Sunday, April 16, 2006

Water for sale

We were finishing Easter dinner today, when a few of the children in my parents' neighborhood headed to the street hauling a cooler, table, chairs and other things children need to set up an under-the-IRS'-radar operation. Curious, we went to the corner of the cul-de-sac to buy what we presumed to be Kool-Aid or lemonade.

"Water."

The temperature was unseasonably warm, yes. But not "I can't make it back to the house without quenching this deadly thirst, so I'm going to buy water from you" hot. We laughed and produced our dollar bills to pad these kids' piggy banks and ordered some water, a little put off that we'd walked all the way for something that came out of our tap.

"One water," one boy said very professionally. I was surprised. He'd eaten in restaurants and studied waiters. The other boy grabbed two more Easter cups with mirrored seriousness. He nagged the other one to let him pour.

"That will be 25 cents," he said, again with professionalism and pride in his product. It was water, it came from his parent's tap, maybe their Brita filter, but these kids found a need for that water and assumed we, the customers, saw every ounce of the product's worth. The boys were excited about selling us water. They believed in what they were selling. And I then believed in their water.

We moved on to the next table, staffed by the two boys' sisters. They had beaded bracelets and necklaces. Also for 25 cents. These products were a steal. The jewelry could pass for store-bought, easy. However, the girls were preoccupied. They weren't interested in selling us on the value of the bracelets, or telling us how they made the jewelery. They were interested only in taking our money. Meh.
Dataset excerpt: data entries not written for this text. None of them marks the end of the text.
/-- O39: a HALO_REQ waits in the table of 512, or is answered BUSY; the oldest request that can be answered is; after BUSY a request is sent
again 1 µs later; HALO_DATA under the tags that the destination still has fills it and completes the fired command, which may commit once its duration is over, under
old tags it is dropped and counted (R20); a refusal faults it SHAPE_BAD; an acknowledgement consumes the slot for its
reader (R131, R305, R306).
(The model's choices in it: log entry 99.) -/
def Obligations.HaloCommands : Prop :=
  ∀ (h : ZHdr) (k : BitVec 13) (step : BitVec 32) (s : State), s.gth.held = false →
    (∀ (p : Fin 32) (c : BitVec 8) (r0 rs : BitVec 16) (tags : List (BitVec 12)),
      let n := zcount (List.replicate (6 + tags.length) 0) []
      s.zHere h .haloReq n = true →
      let u := s.zTaken h .haloReq n
      (512 ≤ u.zhl.halos.length →
        exec (.haloReq h k step p c r0 rs tags) s = .next (s.after (u.zsend h.src .haloBusy 0 [k.toNat] []))) ∧
      (u.zhl.halos.length < 512 →
        let key := 256 * p + c.toNat
        let rd := if u.zhl.readers.contains (key, h.src.val) then u.zhl.readers else u.zhl.readers ++ [(key, h.src.val)]
        exec (.haloReq h k step p c r0 rs tags) s = .next (s.after { u with zhl := { u.zhl with
          halos := u.zhl.halos ++ [⟨h.src, k.toNat, step.toNat, p, c.toNat, r0.toNat, rs.toNat,
            match tags with | t :: _ => t.toNat | [] => 0⟩], readers := rd } }))) ∧
    (∀ x, s.zhl.halos.find? s.haloReady = some x → exec .haloAnswer s = .next (s.after (s.haloAnswer x))) ∧
    (s.zHere h .haloBusy = true → exec (.haloBusyRetry (some h) k) s = .next (s.after
      (let u := s.zTaken h .haloBusy
       { u with zhl := { u.zhl with haloRetry := u.zhl.haloRetry.set 0 k.toNat (u.tick + 1) } }))) ∧
    (s.zhl.haloRetry.get 0 k.toNat ≠ 0 → s.zhl.haloRetry.get 0 k.toNat + 499 ≤ s.tick →
      exec (.haloBusyRetry none k) s = .next (s.after (s.haloAgain k.toNat))) ∧
    (∀ (cs : List (BitVec 32)) (es : List (BitVec 16)) (ax : Fin 5) (b : BitVec 8) (c : Cmd),
      let pay := cs.flatMap (fun x => leBytes 4 x.toNat) ++ es.flatMap (fun x => leBytes 2 x.toNat)
      let n := zcount [0, 0, 0, 0] pay
      s.zHere h .haloData n = true →
      let u := s.zTaken h .haloData n
      let codes := cs.map (fun x => x.toNat)
      let ents := es.map (fun x => x.toNat)
      u.haloCmd k.toNat = some c → c.remote = true → c.step = step.toNat →
      (u.haloTagOk c h.tag.toNat = true →
        let bytes := (tensorBytes (tdCode (u.td k.toNat (mTD (word c.words 0)))) codes ents).length
        exec (.haloData h k step cs es ax b false) s = .next (s.after
          (u.haloFill k.toNat c (c.firedAt + u.haloFc c.words bytes) codes ents ax (toSigned 8 b.toNat)))) ∧
      (u.haloTagOk c h.tag.toNat = false → exec (.haloData h k step cs es ax b false) s = .next (s.after u.staleTag))) ∧
    (∀ (cs : List (BitVec 32)) (es : List (BitVec 16)) (ax : Fin 5) (b : BitVec 8) (c : Cmd),
      let n := zcount [0, 0] (cs.flatMap (fun x => leBytes 4 x.toNat) ++ es.flatMap (fun x => leBytes 2 x.toNat))
      s.zHere h .haloRefused n = true →
      let u := s.zTaken h .haloRefused n
      u.haloCmd k.toNat = some c → c.remote = true → c.step = step.toNat →
      exec (.haloData h k step cs es ax b true) s = .next (s.after (u.runFault k.toNat c 0x020E))) ∧
    (s.zHere h .haloAck = true → ∀ (p : Fin 32) (c : BitVec 8) (ab : Bool),
      exec (.haloAck h p c step ab) s = .next (s.after ((s.zTaken h .haloAck).haloAck h.src p c.toNat step.toNat ab)))

/-- O40: at a proxied wicket's home a WSIG adds to the count, a WAIT_REQ of a wicket no one else waits on is held, one of a wicket that is not cut across is REFUSED, and a
WAIT_CANCEL gives the wait up; at the proxy a WAIT_DONE lets the waiting program go on, or faults or times it out (R307). A frame that is frozen out on an ISLAND
counts (R311). A FENCE goes on or is answered, and an ACK settles it (R309).
(The model's choices in it: log entries 179, 276.) -/
def Obligations.RemoteWickets : Prop :=
  ∀ (h : ZHdr) (w req : BitVec 17) (n : BitVec 16) (s : State), s.gth.held = false →
    (s.zHere h .wsig = true →
      let u := s.zTaken h .wsig
      (u.frozen w.toNat = true → exec (.wsigFrame h w n) s = .next (s.after (u.zrefused 0x080A))) ∧
      (u.frozen w.toNat = false → u.xcut w.toNat = true →
        exec (.wsigFrame h w n) s = .next (s.after ((u.wktAdd w.toNat n.toNat).wktRemote w.toNat))) ∧
      (u.frozen w.toNat = false → u.xcut w.toNat = false →
        exec (.wsigFrame h w n) s = .next (s.after (u.zrefused 0x080B)))) ∧
    (s.zHere h .waitReq = true →
      let u := s.zTaken h .waitReq
      (u.xcut w.toNat = false → exec (.waitReq h w req n) s = .next (s.after (u.zsend h.src .waitDone 0 [req.toNat, 1] []))) ∧
      (u.xcut w.toNat = true → (u.wkt w.toNat).rwait = none → u.fld PTR_WKT_WKIND w.toNat = 0 →
        let v := ((u.setFld PTR_WKT_WKIND 4 w.toNat).setFld PTR_WKT_WID h.src w.toNat).setWkt w.toNat
          { u.wkt w.toNat with rwait := some (h.src.val, req.toNat, n.toNat) }
        exec (.waitReq h w req n) s = .next (s.after (if v.frozen w.toNat then v else v.wktRemote w.toNat)))) ∧
    (s.zHere h .waitCancel = true →
      let u := s.zTaken h .waitCancel
      (∀ m, (u.wkt w.toNat).rwait = some (h.src.val, req.toNat, m) → exec (.waitCancel h w req) s = .next (s.after
        ((u.setWkt w.toNat { u.wkt w.toNat with rwait := none }).zsend h.src .waitDone 0 [req.toNat, 2] [])))) ∧
    (s.zHere h .waitDone = true →
      let u := s.zTaken h .waitDone
      ∀ k g, u.frozen w.toNat = false → u.waiterOn w.toNat = some (k, g) →
        exec (.waitDone h w 0) s = .next (s.after ((u.setProg k { u.prog k with wait := .none }).advance k)) ∧
        exec (.waitDone h w 1) s = .next (s.after (u.cmdFault k 0x020A)) ∧
        exec (.waitDone h w 2) s = .next (s.after (u.waitExpired k))) ∧
    (∀ l : Fin 8, s.linkUp l = true → ∀ (o : Fin 32) (id : BitVec 32),
      exec (.fenceFrame l o id) s = .next (s.after ((s.zarrive l).fenceIn l o id.toNat)) ∧
      (∀ f, (s.zarrive l).zhl.fences.find? (fun f => f.origin == o.val && f.id == id.toNat && f.waiting.contains l.val) = some f →
        exec (.fenceAck l o id) s = .next (s.after ((s.zarrive l).fenceSettle { f with waiting := f.waiting.erase l.val }))))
The boys surely won out, what with the low overhead to produce water compared to beaded bracelets. But they could have swapped products and sold those same bracelets for 50 bucks. That's how good these two elementary school dudes were. Ice to an eskimo, ketchup to a woman in white gloves, water, your sister's bracelets...whatever. The boys are mastering the most important lesson of selling: believe in the value of your product.

1 Comments:

Blogger Alejandra Ramos said...

I really enjoyed reading that story. Thanks for sharing. I wonder what those boys will be up to in 15 years.